[Home]

Summary:ASTERISK-10436: Asterisk 1.4.12 crashes in channel.c
Reporter:callguy (callguy)Labels:
Date Opened:2007-10-03 12:34:52Date Closed:2007-10-16 17:01:01
Priority:CriticalRegression?No
Status:Closed/CompleteComponents:Channels/General
Versions:Frequency of
Occurrence
Related
Issues:
Environment:Attachments:( 0) bt.txt
( 1) btfull-1.4.12.crash.txt
( 2) bt-full-crash-10042007.txt
( 3) bt-ivan.txt
( 4) core171711102007.log
( 5) crash-1.4.12.channel-2.txt
Description:We upgraded to asterisk 1.4.12 and experienced a race condition that caused a crash within a few hours under load. This appears to be in channel.c. bt/bt full attached.
Comments:By: callguy (callguy) 2007-10-03 13:12:53

experienced again. looks slightly different but similar. additional bt/bt full attached.

By: Volnikov Ivan (ivan) 2007-10-04 04:54:52

callguy -
Can you display me in gdb dialog next output:
(gdb) frame 0
(gdb) p *t
and
(gdb) frame 1
(gdb) p *chan
thanks
There is a suspicion, that it is connected with even not one theme
(http://bugs.digium.com/view.php?id=10571)

By: Volnikov Ivan (ivan) 2007-10-04 05:00:43

It is not crash in <channel.c>.
It crash in wraper for critical section implemented in <lock.h>.
callguy -
Is your Asterisk run on multi-core (or multi-CPU) system?

By: callguy (callguy) 2007-10-04 06:18:28

Ivan - the gdb output you requested has been uploaded.
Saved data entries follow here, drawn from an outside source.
theorem witness_FramesAreTakenAndSent :
    let full := (List.range 64).map tFrame
    (running (tVp tUp tHw) = true ∧ (tVp tUp tHw).vp.state = .up ∧ (tVp Vp.init tHw).vp.state ≠ .up ∧ tUp.txCyc = 0) ∧
    (let r := { tUp with resend := [1], replay := full, txCyc := 1999996 }
     r.txCyc + 4 ≤ now (tVp r tHw) ∧ r.resend = 1 :: [] ∧ r.replay.find? (fun f => decide (f.seq = 1)) = some (tFrame 1) ∧
      ({ r with replay := [] } : Vp).replay.find? (fun f => decide (f.seq = 1)) = none) ∧
    (¬ ({ tUp with txCyc := 1999997 } : Vp).txCyc + 4 ≤ now (tVp tUp tHw)) ∧
    (({ tUp with replay := full } : Vp).resend = [] ∧ 64 ≤ full.length ∧ tUp.replay.length < 64) := by decide +kernel
/-- That port with a message that may leave in VC 2. -/
def tSent : Hw := tVp tUp { tHw with ports := { tHw.ports with
  eg := [(18, [{ hdr := { type := 1 }, pay := [] }])], crd := [(18, 1)] } }
theorem witness_FramesAreTakenAndSent_wires :
    (ones tUp.gmaskRx.toNat 16 = 4 * (tUp.width % 4 + 1) ∧ ones Vp.init.gmaskRx.toNat 16 ≠ 3) ∧ spareFor 0x100000 1 = some 0 ∧ spareFor 0x7E00 0 = some 31 ∧
    pickVc [] (tVp tUp tHw) .vp false = none ∧ (pickVc [] tSent .vp false).isSome = true := by decide +kernel
/-- Beats of frame 0, of another frame, and of the other frame with an acknowledgement of frame 2, as they are received; the CRC that each
has, stage by stage; and a frame whose CRC is wrong. -/
theorem witness_FramesAreTakenAndSent_good : ∀ p ∈ [((0 : BitVec 128), 42597), (0x3FF <<< 48, 22129), (0x3FF <<< 48 ||| 1 <<< 68 ||| 2 <<< 58, 7004)],
    let beats := (tBeats (tCtl p.1 p.2)).zipWith rxWires (List.replicate 8 0)
    rxCtl tUp beats = tCtl p.1 p.2 ∧ rxSlots tUp beats = [0, 0] ∧ fld (tCtl p.1 p.2) 127 112 = p.2 ∧ (tCtl p.1 p.2).toNat % 2 ^ 112 = p.1.toNat := by
  decide +kernel
theorem tCtl_crc (x : BitVec 128) (crc a b c : Nat) (h : crcBits (tCtl x crc).toNat 112 0xFFFF = a) (ha : crcBits 0 512 a = b)
    (hb : crcBits 0 512 b = c) : frameCrc (tCtl x crc) [0, 0] = c := by
  have z : BitVec.toNat (0 : FlitBits) = 0 := by decide +kernel
  rw [frameCrc_two, h, z, ha, hb]
theorem witness_FramesAreTakenAndSent_crc_0 : frameCrc (tCtl 0 42597) [0, 0] = 42597 :=
  tCtl_crc _ _ 43370 51465 _ (by decide +kernel) (by decide +kernel) (by decide +kernel)
theorem witness_FramesAreTakenAndSent_crc_1 : frameCrc (tCtl (0x3FF <<< 48) 22129) [0, 0] = 22129 :=
  tCtl_crc _ _ 19248 17046 _ (by decide +kernel) (by decide +kernel) (by decide +kernel)
theorem witness_FramesAreTakenAndSent_crc_2 : frameCrc (tCtl (0x3FF <<< 48 ||| 1 <<< 68 ||| 2 <<< 58) 7004) [0, 0] = 7004 :=
  tCtl_crc _ _ 28937 56813 _ (by decide +kernel) (by decide +kernel) (by decide +kernel)
theorem witness_FramesAreTakenAndSent_bad : frameCrc (tCtl 0 0) [0, 0] ≠ 0 := by
  rw [tCtl_crc 0 0 43370 51465 42597 (by decide +kernel) (by decide +kernel) (by decide +kernel)]
  decide

/-! ### Witnesses: training, registers, interrupts, the Test Port -/

/-- A training word with its CRC. -/
def tWord (x : BitVec 48) : BitVec 64 := BitVec.ofNat 64 (wordCrc (x.setWidth 64) * 2 ^ 48 + x.toNat)

theorem witness_TrainingRunsItsPhases :
    let v := fun (v : Vp) => tVp v tHw
    let a := { Vp.init with phaseCyc := 1999744 }
    let b := { Vp.init with phase := .b, phaseCyc := 1995904 }
    let c := { Vp.init with phase := .c, gotRepair := List.range 17, gotCyc := 1999872 }
    let g := c.gotCyc
    let prop : BitVec 64 := 0x00000000FFFF0131
    let d := { Vp.init with phase := .d, gotProp := some prop, gotCyc := g }
    let e := { Vp.init with phase := .e, gotProp := some prop, gotConfirm := some 3, gotCyc := 1999936 }
    let m := { Vp.init with attCyc := 1991808, phase := .c }
    (running (v a) = true ∧ (v a).vp.state = .training ∧ a.phase = .a ∧ a.phaseCyc + 256 ≤ now (v a)) ∧ b.phaseCyc + 4096 ≤ now (v b) ∧
    (testGroup [0] 0).1.isSome = true ∧ (c.gotRepair.length = 17 ∧ c.gotCyc + 128 ≤ now (v c)) ∧
    (propose [] d = some (3, 0xFFFF) ∧ fld prop 5 4 = 3 ∧ d.gen = prop.extractLsb' 8 8 ∧ prop.extractLsb' 16 16 = (0xFFFF : BitVec 16) ∧
      ones 0xFFFF 16 = 4 * (3 + 1)) ∧
    (d.attempt < 3 ∧ propose [] { d with runMax := 0 } = some (0, 0xF) ∧ (0 : Nat) ≠ 3) ∧ propose [] { d with failed := 0x10000, attempt := 3 } = none ∧
    (e.gotConfirm.isSome = true ∧ e.gotCyc + 64 ≤ now (v e) ∧ bit prop 42 = false) ∧
    (m.attCyc + 8192 ≤ now (v m) ∧ m.gotRepair.length < 17 ∧ m.attempt ≠ 2 ∧ ({ m with attempt := 2 } : Vp).attempt = 2) := by decide +kernel
/-- The beats that carry a word on a data group, and on the control group. -/
def tRx (g : Nat) (w : BitVec 64) : List (BitVec 579) :=
  [(w.setWidth 32).setWidth 579 <<< (34 * g), (w >>> 32).setWidth 579 <<< (34 * g), 0, 0]
def tRxCtl (w : BitVec 64) : List (BitVec 579) :=
  (List.range 4).map (fun b => ((w >>> (16 * b)).setWidth 16).setWidth 579 <<< 544)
Yes - we are on a dual CPU, multi-core machine (dell 1950) so the OS sees it as 4 CPUs.

By: callguy (callguy) 2007-10-04 10:51:26

Crash occurred again - we rolled back to 1.4.11 last night, which doesn't appear to have changed anything. bt looks similar.

Is there anything else we can provide to help get this resolved?

By: callguy (callguy) 2007-10-04 11:05:12

One additional note. This behavior is always triggered by ring groups with a large number of phones in them. When one of the users goes to answer it causes the condition to occur.

By: Volnikov Ivan (ivan) 2007-10-05 01:23:49

It is obvious, that at this phenomena one nature with http://bugs.digium.com/view.php?id=10571 Issue...
I already wrote about reasons of it (see notes to 10571).
Unfortunately developers languidly react to my questions.
I shell try to mailing with someone directly.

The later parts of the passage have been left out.